On the other hand, if you're just looking for a plot of a few billion elements with the ability to zoom in and out, then a straightforward decimation of the data and drawing it to the screen can work. In the past I've written custom tools to do just that, but at this point in life I would probably throw it at something like SciChart and let it take care of that.
there are indeed several reasons, but in this case I suspect the problem isn't even with the matplotlib (well, most of it). You mention traces that are GB's in size and that's the first big problem.
For reference, the newest Zelda game is a total of 18.2GB of storage, and of course Zelda isn't trying to audit the entire game on every load. Games spend a lot of time making sure their assets are lean, and at the end it is deployed in some binary format to further reduce its impact on a game. trace files that focus on human readability lose this compressibility.
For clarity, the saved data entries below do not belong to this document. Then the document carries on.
theorem sameStore_publishByte (s : State) (bid ofs : Nat) (b : Byte) : SameStore s (publishByte s bid ofs b) := by
  unfold publishByte
  split
  · exact SameStore.refl s
  · dsimp only
    split
    · exact ⟨rfl, rfl, rfl⟩
    · split
      · exact ⟨rfl, rfl, rfl⟩
      · have sent := sameStore_sendUpdates s (fun e => e.core == coreOf s bid)
        exact ⟨sent.blocks, sent.cells, sent.subs⟩

theorem sameStore_publish (s : State) (bid ofs : Nat) (bs : List Byte) : SameStore s (publish s bid ofs bs) := by
  induction bs generalizing s ofs with
  | nil => exact SameStore.refl s
  | cons b t ih => exact (sameStore_publishByte s bid ofs b).trans (ih _ _)

/-! ### What changes a block's scratchpad alone -/

/-- Memory and every other block stand as before, and block `b` stays resident, with the canonical form of its scratchpad. -/
structure SpmStep (b : Nat) (s t : State) : Prop where
  cells : t.mem.cells = s.mem.cells
  others : ∀ b', b' ≠ b → aget t.blocks b' = aget s.blocks b'
  resident : ∀ x, aget s.blocks b = some x → ∃ y, aget t.blocks b = some y ∧ (Sparse.wf x.spm = true → Sparse.wf y.spm = true)

namespace SpmStep

theorem of_sameStore {b : Nat} {s t : State} (h : SameStore s t) : SpmStep b s t :=
  ⟨h.cells, fun b' _ => by rw [h.blocks], fun x hx => ⟨x, by rw [h.blocks, hx], id⟩⟩

theorem trans {b : Nat} {s t u : State} (h : SpmStep b s t) (h' : SpmStep b t u) : SpmStep b s u := by
  refine ⟨h'.cells.trans h.cells, fun b' hb => (h'.others b' hb).trans (h.others b' hb), fun x hx => ?_⟩
  obtain ⟨y, hy, hwf⟩ := h.resident x hx
  obtain ⟨z, hz, hwf'⟩ := h'.resident y hy
  exact ⟨z, hz, hwf' ∘ hwf⟩

end SpmStep

theorem modBlock_of_resident {s : State} {b : Nat} {x : Block} (hx : aget s.blocks b = some x) (f : Block → Block) :
    modBlock s b f = { s with blocks := aset s.blocks b (f x) } := by
  simp only [modBlock, hx]

theorem modBlock_of_absent {s : State} {b : Nat} (hx : aget s.blocks b = none) (f : Block → Block) : modBlock s b f = s := by
  simp only [modBlock, hx]

theorem aget_modBlock_self {s : State} {b : Nat} {x : Block} (hx : aget s.blocks b = some x) (f : Block → Block) :
    aget (modBlock s b f).blocks b = some (f x) := by
  rw [modBlock_of_resident hx]
  exact aget_aset_self _ _ _

theorem spmStep_modBlock (s : State) (b : Nat) {f : Block → Block} (hf : ∀ x, Sparse.wf x.spm = true → Sparse.wf (f x).spm = true) :
    SpmStep b s (modBlock s b f) := by
  cases hx : aget s.blocks b with
  | none =>
    rw [modBlock_of_absent hx]
    exact .of_sameStore (.refl s)
  | some x =>
    refine ⟨?_, fun b' hb => ?_, fun y hy => ⟨f x, aget_modBlock_self hx f, ?_⟩⟩
    · rw [modBlock_of_resident hx]
    · rw [modBlock_of_resident hx]
      exact aget_aset_other _ _ hb
    · obtain rfl := Option.some.inj (hx.symm.trans hy)
      exact hf x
So regardless of how fast the graphical plotting capabilities are, I imagine such an app is CPU bound from simply trying to parse that trace data. That'd be the first place I'd look to optimize (you know, without properly profiling your app. Probably something I'd say in an interview setting).
You can't draw that data on the screen in any meaningful manner without zooming.
At various zoom level what you actually want is a low pass filter over a slice of the data, such that the low pass filter matches the display. E.g. I can display 1080 pixels across, but there's 1 billion points. Ok... meaningful data is limited.
Optionally you could do what other device displays do and show a sort of fuzzy intensity gradient at each display x axis over y points to represent the number of actual samples at that point.
It's kind of crazy honestly. There's many options to display billions of points across 1080 pixel wide displays but none of them really show you the reality. Only some subset of information of the reality there.
There exists scientific visualization tool that goes far beyond what you can visualize in gaming domain, e.g. some applications are deployed on supercomputers so that you can change parameters interactively with the visualization.
Gaming is highly specialized applications, so you should also be comparing to highly specialized applications in scientific domain.
It’s worth noting that, as far as I know, nanite involves preprocessing the mesh to convert it into nanite’s special format. You could do the same thing with data easily. The issue is taking a large batch data you’ve never seen before and displaying it efficient in real time, which nanite doesn’t do either.
I'm not sure I fully understand why some projects so proudly avoid using standard library features and e.g. favour a more manual approach to memory/data management. What are some good key reasons for this?
> avoids ... C++ headers
Same question for this point - but is it the same reason as for avoiding STL containers or something else?
Sprinkling small malloc and free-s everywhere, where every object has their own individual lifetime to be managed, is very often not the best approach. Using STL containers often means using that prolific allocation strategy -- it just makes the numerous small allocations implicit. A region based approach is often far simpler conceptually, and more performant. This is a decent article on the topic: https://www.rfleury.com/p/untangling-lifetimes-the-arena-all...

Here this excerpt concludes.